Vocal, articulate, fluent, eloquent, voluble, glib can mean being able to express oneself clearly or easily, or showing such ability.
Vocal usually implies ready responsiveness to an occasion for expression or free and usually forceful, insistent, or emphatic voicing of one’s ideas or feelings.
Articulate is as often applied to thoughts and emotions with reference to their capacity for expression as to persons or their utterances. It implies the use of language which exactly and distinctly reveals or conveys what seeks expression.
Fluent stresses facility in speaking or writing and copiousness in the flow of words; unlike vocal and articulate , it refers chiefly to the manner of the expression rather than to the matter seeking expression.
The word can carry a definite suggestion of depreciation or contempt, but it also is the only one of these words capable of implying facility and ease in the use of a foreign language.

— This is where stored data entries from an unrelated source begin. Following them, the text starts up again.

theorem askReset_hbm (s : State) (c : Nat) (f : Option InFlight) : (State.askReset s c f).canonical ↔ s.canonical :=
  canonical_of_blank (askReset_blank notHbm (by decide) s c f)

theorem finishSnap_hbm (s : State) (hc : s.canonical) : (State.finishSnap s).canonical := by
  unfold State.finishSnap
  ((repeat' split) <;> first | with_reducible exact hc | simp (maxDischargeDepth := 12) (contextual := true) only [hc, each_hbm, implies_true, ite_hbm, askReset_hbm, setDump_hbm, writeSnaps_hbm])

theorem finishFatal_hbm (s : State) (silent : List Nat) (hung : List Nat) (hc : s.canonical) : (State.finishFatal s silent hung).canonical := by
  unfold State.finishFatal
  ((repeat' split) <;> first | with_reducible exact hc | simp (maxDischargeDepth := 12) (contextual := true) only [hc, each_hbm, implies_true, free_hbm, hwrite_hbm, setDump_hbm])

theorem writeEngCtrl_hbm (s : State) (q : Req) (e v : Nat) (hc : s.canonical) : (State.writeEngCtrl s q e v).canonical := by
  unfold State.writeEngCtrl
  simp (maxDischargeDepth := 12) (contextual := true) only [hc, serveReg_hbm]

theorem readAccess_hbm (s : State) (m : MPort) (clear : Bool) (p : Page) (off width : Nat) : (State.readAccess s m clear p off width).1.canonical ↔ s.canonical :=
  canonical_of_blank (readAccess_blank notHbm (by decide) (by decide) s m clear p off width)

theorem serveRmw_hbm (s : State) (q : Req) (a : Access) (mask v : Word64) (hc : s.canonical) : (s.serveRmw q a mask v).canonical := by
  unfold State.serveRmw
  refine serve_hbm _ _ _ _ _ _ (fun s f hc => ?_) hc
  dsimp only
  have hp : ∀ (l : List Page) (x : State × List Nat), x.1.canonical → (List.foldl (fun (x : State × List Nat) (p : Page) =>
        if x.1.pageHung p then (x.1, x.2 ++ [0])
        else
          let r := (x.1.acked p).readAccess q.port true p (a.addr.toNat % 4096) a.width.toNat
          (r.1, x.2 ++ [r.2])) x l).1.canonical := by
    intro l x hx
    refine foldlPair_hbm l _ x (fun x p h => ?_) hx
    rw [ite_fst]
    exact ite_hbm _ _ _ h ((readAccess_hbm _ _ _ _ _ _).mpr ((acked_hbm _ _).mpr h))
  (repeat' split) <;> first
    | exact hc
    | exact hp _ (s, []) hc
    | exact writeAt_hbm _ _ _ _ _ _ (hp _ (s, []) hc)
    | exact writeAt_hbm _ _ _ _ _ _ hc

theorem writeWords_hbm (w : Writer) (l : List Word) (a i : Nat) (s : State) (hc : s.canonical) : (State.writeWords w a i l s).state.canonical := by
  induction l generalizing s a i with
  | nil => exact hc
  | cons v rest ih =>
    have h := writeAt_hbm s w a 1 (2 ^ 32 - 1) v.toNat hc
    unfold State.writeWords
    dsimp only
    split
    · exact ih _ _ _ h
    · exact h

theorem serveBulkWrite_hbm (s : State) (q : Req) (a : BitVec 32) (words : List Word) (hc : s.canonical) : (s.serveBulkWrite q a words).canonical := by
  unfold State.serveBulkWrite
  refine serve_hbm _ _ _ _ _ _ (fun s f h => ?_) hc
  exact writeWords_hbm _ _ _ _ _ h

theorem writePortCtrl_hbm (s : State) (q : Req) (p v : Nat) (hc : s.canonical) : (State.writePortCtrl s q p v).canonical := by
  unfold State.writePortCtrl
  simp (maxDischargeDepth := 12) (contextual := true) only [hc, serveReg_hbm]

theorem askAgain_hbm (s : State) (g : Nat) : (State.askAgain s g).canonical ↔ s.canonical :=
  canonical_of_blank (askAgain_blank notHbm (by decide) s g)

theorem enterStage_hbm (s : State) (n : Nat) : (State.enterStage s n).canonical ↔ s.canonical :=
  canonical_of_blank (enterStage_blank notHbm (by decide) (by decide) (by decide) (by decide) s n)

theorem setCarrierRings_hbm (s : State) (f w : Nat) (x : RingState) : (State.setCarrierRings s f w x).canonical ↔ s.canonical :=
  canonical_of_blank (setCarrierRings_blank notHbm (by decide) (by decide) (by decide) (by decide) (by decide) (by decide) (by decide) (by decide) s f w x)

theorem startSchedule_hbm (s : State) (hc : s.canonical) : (State.startSchedule s).canonical := by
  unfold State.startSchedule
  simp (maxDischargeDepth := 12) (contextual := true) only [hc, each_hbm, implies_true, askAgain_hbm, copyEarly_hbm, enterStage_hbm, setCarrierRings_hbm, setSys_hbm]

theorem configure_hbm {s t : State} {c : Nat} {p : Bytes} (h : s.configure c p = some t) (hc : s.canonical) : t.canonical := by
  unfold State.configure at h
  dsimp only at h
  split at h
  · cases h
  · injection h with h
    rw [← h]
    simp (maxDischargeDepth := 12) (contextual := true) only [hc, foldl_hbm, ite_hbm, foldl_hbm, implies_true, hzero_hbm, setCol_hbm, setCtx_hbm, setTwin_hbm]

theorem sendAccept_hbm (s : State) (c : Nat) (code : Code) (reason : Nat) : (State.sendAccept s c code reason).canonical ↔ s.canonical :=
  canonical_of_blank (sendAccept_blank notHbm (by decide) (by decide) s c code reason)

theorem configRx_hbm (s : State) (p : Bytes) (hc : s.canonical) : (s.configRx p).canonical := by
  unfold State.configRx
  dsimp only
  have ha : ∀ (u : State) c code r, u.canonical → (u.sendAccept c code r).canonical := fun u c code r h => (sendAccept_hbm u c code r).mpr h
  split
  · exact hc
  · split
    · split
      · exact ha _ _ _ _ hc
      · exact ha _ _ _ _ hc
    · split
      · exact ha _ _ _ _ hc
      · split
        · exact ha _ _ _ _ hc
        · rename_i t h
          have h2 := configure_hbm h hc
          refine ha _ _ _ _ ?_
          split
          · exact h2
          · exact h2

theorem refuseAsking_hbm (s : State) (c reason : Nat) : (State.refuseAsking s c reason).canonical ↔ s.canonical :=
  canonical_of_blank (refuseAsking_blank notHbm (by decide) (by decide) (by decide) (by decide) s c reason)

theorem acceptRx_hbm (s : State) (p : Bytes) (hc : s.canonical) : (State.acceptRx s p).canonical := by
  unfold State.acceptRx
  (dsimp only; (repeat' split) <;> first | with_reducible exact hc | simp (maxDischargeDepth := 12) (contextual := true) only [hc, acceptEnable_hbm, refuseAsking_hbm])

theorem ownCopy_hbm (s : State) (c : Nat) (hc : s.canonical) : (State.ownCopy s c).canonical := by
  unfold State.ownCopy
  (dsimp only; (repeat' split) <;> first | with_reducible exact hc | simp (maxDischargeDepth := 12) (contextual := true) only [hc, foldl_hbm, implies_true, hzero_hbm, setCtx_hbm])

theorem sendAck_hbm (s : State) (kind c step n : Nat) : (State.sendAck s kind c step n).canonical ↔ s.canonical :=
  canonical_of_blank (sendAck_blank notHbm (by decide) (by decide) s kind c step n)

theorem twinFreed_hbm (s : State) (n : Nat) : (State.twinFreed s n).canonical ↔ s.canonical :=
  canonical_of_blank (twinFreed_blank notHbm (by decide) s n)

theorem copyRx_hbm (s : State) (p : Bytes) (hc : s.canonical) : (State.copyRx s p).canonical := by
  unfold State.copyRx
  (dsimp only; (repeat' split) <;> first | with_reducible exact hc | simp (maxDischargeDepth := 12) (contextual := true) only [hc, hwrite_hbm, ownCopy_hbm, sendAck_hbm, setTwin_hbm, twinFreed_hbm])

theorem commitStores_hbm (s : State) (stores : List (Nat × Bytes)) (hc : s.canonical) : (State.commitStores s stores).canonical := by
  unfold State.commitStores
  simp (maxDischargeDepth := 12) (contextual := true) only [hc, each_hbm, implies_true, hwrite_hbm, setSys_hbm]

theorem countRun_hbm (s : State) (n : Nat) (r : ChunkRun) (g : Program) (x : PassSt) (count : Nat) : (State.countRun s n r g x count).canonical ↔ s.canonical :=
  canonical_of_blank (countRun_blank notHbm (by decide) (by decide) (by decide) s n r g x count)

theorem mirrorRan_hbm (s : State) (m : Mirror) (r : ChunkRun) (x : PassSt) (passes : Nat) : (State.mirrorRan s m r x passes).canonical ↔ s.canonical :=
  canonical_of_blank (mirrorRan_blank notHbm (by decide) (by decide) (by decide) (by decide) s m r x passes)

theorem slotRan_hbm (s : State) (slot : Slot) (r : ChunkRun) (x : PassSt) (passes : Nat) : (State.slotRan s slot r x passes).canonical ↔ s.canonical :=
  canonical_of_blank (slotRan_blank notHbm (by decide) s slot r x passes)

theorem commitRun_hbm (s : State) (n : Nat) (inv : Invocation) (r : ChunkRun) (g : Program) (x : PassSt) (hc : s.canonical) : (s.commitRun n inv r g x).canonical := by
  unfold State.commitRun
  dsimp only
  split <;> split <;> simp (maxDischargeDepth := 12) (contextual := true) only [hc, commitStores_hbm, countRun_hbm, mirrorRan_hbm, slotRan_hbm]

theorem keepRegs_hbm (s : State) (n : Nat) (r : ChunkRun) (v : Map (List Nat)) : (State.keepRegs s n r v).canonical ↔ s.canonical :=
  canonical_of_blank (keepRegs_blank notHbm (by decide) s n r v)

theorem uuFree_hbm (s : State) (n : Nat) (chunkDone : Bool) : (State.uuFree s n chunkDone).canonical ↔ s.canonical :=
  canonical_of_blank (uuFree_blank notHbm (by decide) (by decide) (by decide) (by decide) s n chunkDone)

theorem uuLimit_hbm (s : State) (n : Nat) : (State.uuLimit s n).canonical ↔ s.canonical :=
  canonical_of_blank (uuLimit_blank notHbm (by decide) s n)

theorem invocationPassed_hbm (s : State) (n : Nat) (inv : Invocation) (hc : s.canonical) : (s.invocationPassed n inv).canonical := by
  unfold State.invocationPassed
  dsimp only
  split <;> simp (maxDischargeDepth := 12) (contextual := true) only [hc, commitRun_hbm, keepRegs_hbm, uuFree_hbm, uuLimit_hbm]

theorem bump32_hbm (s : State) (a : Nat) (n : Nat) : (State.bump32 s a n).canonical ↔ s.canonical :=
  canonical_of_blank (bump32_blank notHbm (by decide) s a n)

theorem invocationFailed_hbm (s : State) (n : Nat) (inv : Invocation) : (State.invocationFailed s n inv).canonical ↔ s.canonical :=
  canonical_of_blank (invocationFailed_blank notHbm (by decide) (by decide) (by decide) (by decide) (by decide) s n inv)

theorem endInvocation_hbm (s : State) (n : Nat) (fault : UuFault) (late : Bool) (hc : s.canonical) : (State.endInvocation s n fault late).canonical := by
  unfold State.endInvocation
  ((repeat' split) <;> first | with_reducible exact hc | simp (maxDischargeDepth := 12) (contextual := true) only [hc, bump32_hbm, bump_hbm, invocationFailed_hbm, invocationPassed_hbm, setCore_hbm])

theorem appendTrace_hbm (s : State) (d : Nat) (rec_ : Bytes) (hc : s.canonical) : (State.appendTrace s d rec_).canonical := by
  unfold State.appendTrace
  simp (maxDischargeDepth := 12) (contextual := true) only [hc, hwrite_hbm, rset_hbm]

theorem traceDie_hbm (s : State) (d : Nat) (hc : s.canonical) : (State.traceDie s d).canonical := by
  unfold State.traceDie
  simp (maxDischargeDepth := 12) (contextual := true) only [hc, each_hbm, implies_true, ite_hbm, appendTrace_hbm]

theorem sampleQueue_hbm (s : State) (p vc : Nat) : (State.sampleQueue s p vc).canonical ↔ s.canonical :=
  canonical_of_blank (sampleQueue_blank notHbm (by decide) s p vc)

theorem sample_hbm (s : State) (hc : s.canonical) : (State.sample s).canonical := by
  unfold State.sample
  simp (maxDischargeDepth := 12) (contextual := true) only [hc, each_hbm, implies_true, sampleQueue_hbm, setSys_hbm, traceDie_hbm]

end Sys2Proof.Machine
end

Eloquent usually implies fluency but it suggests also the stimulus of powerful emotion and its expression in fervent and moving language; it is applicable not only to speakers but to writers and can be extended to things that convey similar suggestions (see also EXPRESSIVE ).
Voluble and glib both imply loquacity and are usually derogatory.
Voluble suggests a flow of language that is not easily stemmed.
Glib implies such facility in utterance as to suggest superficiality or emptiness in what is said or slipperiness or untrustworthiness in the speaker.